The part of Rémi’s thesis presented during the defence concentrated on his AMOR algorithm, arXived in a paper written with Olivier Cappé and Gersende Fort. AMOR stands for adaptive Metropolis online relabelling and combines adaptive MCMC techniques with relabelling strategies to fight label-switching (e.g., in mixtures). I have been interested in mixtures for eons (starting in 1987 in Ottawa with applying Titterington, Smith, and Makov to chest radiographs) and in label switching for ages (starting at the COMPSTAT conférence in Bristol in 1998). Rémi’s approach to the label switching problem follows the relabelling path, namely a projection of the original parameter space into a smaller subspace (that is also a quotient space) to avoid permutation invariance and lack of identifiability. (In the survey I wrote with Kate Lee, Jean-Michel Marin and Kerrie Mengersen, we suggest using the mode as a pivot to determine which permutation to use on the components of the mixture.) The paper suggests using an Euclidean distance to a mean determined adaptively, μt, with a quadratic form Σt also determined on-the-go, minimising (Pθ-μt)TΣt(Pθ-μt) over all permutations P at each step of the algorithm. The intuition behind the method is that the posterior over the restricted space should look like a roughly elliptically symmetric distribution, or at least like a unimodal distribution, rather than borrowing bits and pieces from different modes. While I appreciate the technical tour de force represented by the proof of convergence of the AMOR algorithm, I remain somehow sceptical about the approach and voiced the following objections during the defence: first, the assumption that the posterior becomes unimodal under an appropriate restriction is not necessarily realistic. Secondary modes often pop in with real data (as in the counter-example we used in our paper with Alessandra Iacobucci and Jean-Michel Marin). Next, the whole apparatus of fighting multiple modes and non-identifiability, i.e. fighting label switching, is to fall back on posterior means as Bayes estimators.

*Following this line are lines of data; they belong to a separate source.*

/-- It leaves the local time, shows the offset and is counted. -/
theorem Chip.gptpSync_does (hon : c.gptpOn g port = true) (hrole : c.get (pGPTP g) F.GPTP_INST_STATUS_ROLE = gSLAVE)
    (hport : c.get (pGPTP g) F.GPTP_INST_STATUS_SLAVE_PORT = port) (h : c.source ≠ g + 1) :
    let d := c.gptpSync g port followUp gm stamp rate ratio
    d.localTime = c.localTime ∧ d.is (pGPTP g) F.GPTP_INST_STATUS_OFFSET_VALID = true ∧ (d.ptpRt g).lastSync = c.cycles
      ∧ d.cntAt (cntKey (pGPTP g) K.GPTP_SYNC_RX) = c.cntAt (cntKey (pGPTP g) K.GPTP_SYNC_RX) + 1 := by
  obtain ⟨ahead, hsync⟩ := c.gptpSync_other hg hon hrole hport h
  rw [hsync]
  have hsends := Chip.sends_syncSend ((c.syncHeard g followUp).showOffset g ahead ratio) g ahead
  refine ⟨?_, ?_, ?_, ?_⟩
  · rw [hsends.localTime, Chip.localTime_showOffset _ hg, Chip.localTime_syncHeard]
  · rw [hsends.is, Chip.offsetValid_showOffset _ hg]
  · rw [hsends.ptpRt, Chip.ptpRt, Chip.ptp_showOffset, ← Chip.ptpRt, Chip.lastSync_syncHeard]
  · rw [hsends.kept g _ hg (by decide), Chip.cntAt, Chip.cnt_showOffset, ← Chip.cntAt, Chip.cntAt_syncHeard]

end

/-! ## Missed Syncs (R131) -/

/-- A slave that has missed its Syncs shows no offset, reports it and falls silent. -/
theorem Chip.syncTimeout_does (c : Chip) {g : Nat} (hg : g < 4) (hruns : c.fwRuns = true) (hen : c.is (pGPTP g) F.GPTP_INST_CFG_EN = true)
    (hrole : c.get (pGPTP g) F.GPTP_INST_STATUS_ROLE = gSLAVE) (hheard : (c.ptpRt g).silent = false)
    (hdue : (c.ptpRt g).lastSync + c.get (pGPTP g) F.GPTP_INTERVALS_SYNC_RX_TIMEOUT * c.syncInterval g ≤ c.cycles) :
    let d := c.syncTimeout g
    d.is (pGPTP g) F.GPTP_INST_STATUS_OFFSET_VALID = false ∧ d.latched (pGPTP g) E.GPTP_SYNC_TIMEOUT = true ∧ (d.ptpRt g).silent = true := by
  have hp := pageValid_pGPTP hg
  unfold Chip.syncTimeout
  dsimp only
  rw [if_pos ⟨hg, hruns, hen, hrole, ne_true_of_eq_false hheard, hdue⟩]
  refine ⟨?_, Chip.latched_raise _ hp (by decide), ?_⟩
  · rw [Chip.is, Chip.get_raise _ hp hp rfl, Chip.get_count, ← Chip.is]
    exact Chip.is_put_one _ false hp (by decide) rfl rfl
  · rw [Chip.ptpRt, Chip.ptp_raise]
    exact congrArg PtpRt.silent (lookupD_store_same ..)

end Sys2Proof.Machine

/-! The best master (R129, R136): what an Announce leaves shown, and the one offer that is better than the domain's own. -/

namespace Sys2Proof.Machine

open Sys2Proof

/-! ## One field of several entries -/

theorem tget_congr {c d : Chip} (h : d.tblA = c.tblA) (p : Page) (t i : Nat) (f : TFld) : d.tget p t i f = c.tget p t i f := by
  rw [Chip.tget, Chip.tword, h, ← Chip.tword, ← Chip.tget]

/-- An entry keeps its field while another of the table is put. -/
theorem Chip.tget_tput_entry (c : Chip) {p : Page} {t i j : Nat} {f g : TFld} (v : Nat) (hf : f.word < 128) (hg : g.word < 128) (h : i ≠ j) :
    (c.tput p t j g v).tget p t i f = c.tget p t i f := by
  rw [Chip.tget, Chip.tput, Chip.tword_setTword_entry _ _ hf hg h, Chip.tget]

/-- What one step of a pass brings about and the others keep holds at the end of a pass with that step. -/
theorem foldl_holds_of_mem {f : Chip → Nat → Chip} {P : Chip → Prop} {i : Nat} (hset : ∀ d, P (f d i))
    (hkeep : ∀ d j, j ≠ i → P d → P (f d j)) (c : Chip) {l : List Nat} (h : i ∈ l) : P (l.foldl f c) := by
  induction l using List.reverseRecOn with
  | nil => exact absurd h List.not_mem_nil
  | append_singleton l j ih =>
    rw [List.foldl_append, List.foldl_cons, List.foldl_nil]
    by_cases hj : j = i
    · rw [hj]
      exact hset _
    · exact hkeep _ j hj (ih ((List.mem_append.1 h).resolve_right fun hlast => hj (List.mem_singleton.1 hlast).symm))

/-- Each entry of a list holds what has been put into it. -/
theorem Chip.tget_foldl_tput (c : Chip) {p : Page} {t i : Nat} {f : TFld} (v : Nat → Nat) (hp : pageValid p = true) (ht : t < 16)
    (hi : i < 2 ^ 20) (hf : f.word < 128) (hw : f.lo + f.width ≤ 32) {l : List Nat} (h : i ∈ l) :
    (l.foldl (fun (d : Chip) j => d.tput p t j f (v j)) c).tget p t i f = v i % 2 ^ f.width :=
  foldl_holds_of_mem (f := fun d j => d.tput p t j f (v j)) (P := fun d => d.tget p t i f = v i % 2 ^ f.width)
    (fun d => d.tget_tput_same _ hp ht hi hf hw)
    (fun d _ hj hd => (d.tget_tput_entry _ hf hf (Ne.symm hj)).trans hd) c h
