-- ==== Sys2Proof/Machine/Fp.lean ====
section
/-! DEFINITION. The value of a floating-point element (R74, R75): a NaN, an infinity, or a signed dyadic number held
exactly. -/
namespace Sys2Proof.Machine

/-- A value read from a floating-point element, or formed exactly from such values (R74, R79). -/
inductive Fp where
  /-- any NaN: its sign and payload are not carried (R75) -/
  | nan
  /-- an infinity, negative when neg -/
  | inf (neg : Bool)
  /-- (-1)^neg * m * 2^e; a zero (m = 0) keeps its sign -/
  | fin (neg : Bool) (m : Nat) (e : Int)
deriving DecidableEq, Repr

end Sys2Proof.Machine
end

As stressed in our JASA paper with Gilles Celeux and Merrilee Hurn, there is no reason for doing so and there are several reasons for not doing so:

  • it breaks down under model specification, i.e., when the number of components is not correct
  • it does not improve the speed of convergence but, on the opposite, restricts the space visited by the Markov chain
  • it may fall victim to the fatal attraction of secondary modes by fitting too small an ellipse around one of those modes
  • it ultimately depends on the parameterisation of the model
  • there is no reason for using posterior means in mixture problems, posterior modes or cluster centres can be used instead

I am therefore very much more in favour of producing a posterior distribution that is as label switching as possible (since the true posterior is completely symmetric in this respect). Post-processing the resulting sample can be done by using off-the-shelf clustering in the component space, derived from the point process representation used by Matthew Stephens in his thesis and subsequent papers. It also allows for a direct estimation of the number of components.

In any case, this was a defence worth-attending that led me to think afresh about the label switching problem, with directions worth exploring next month while Kate Lee is visiting from Auckland. Rémi Bardenet is now headed for a postdoc in Oxford, a perfect location to discuss further label switching and to engage into new computational statistics research!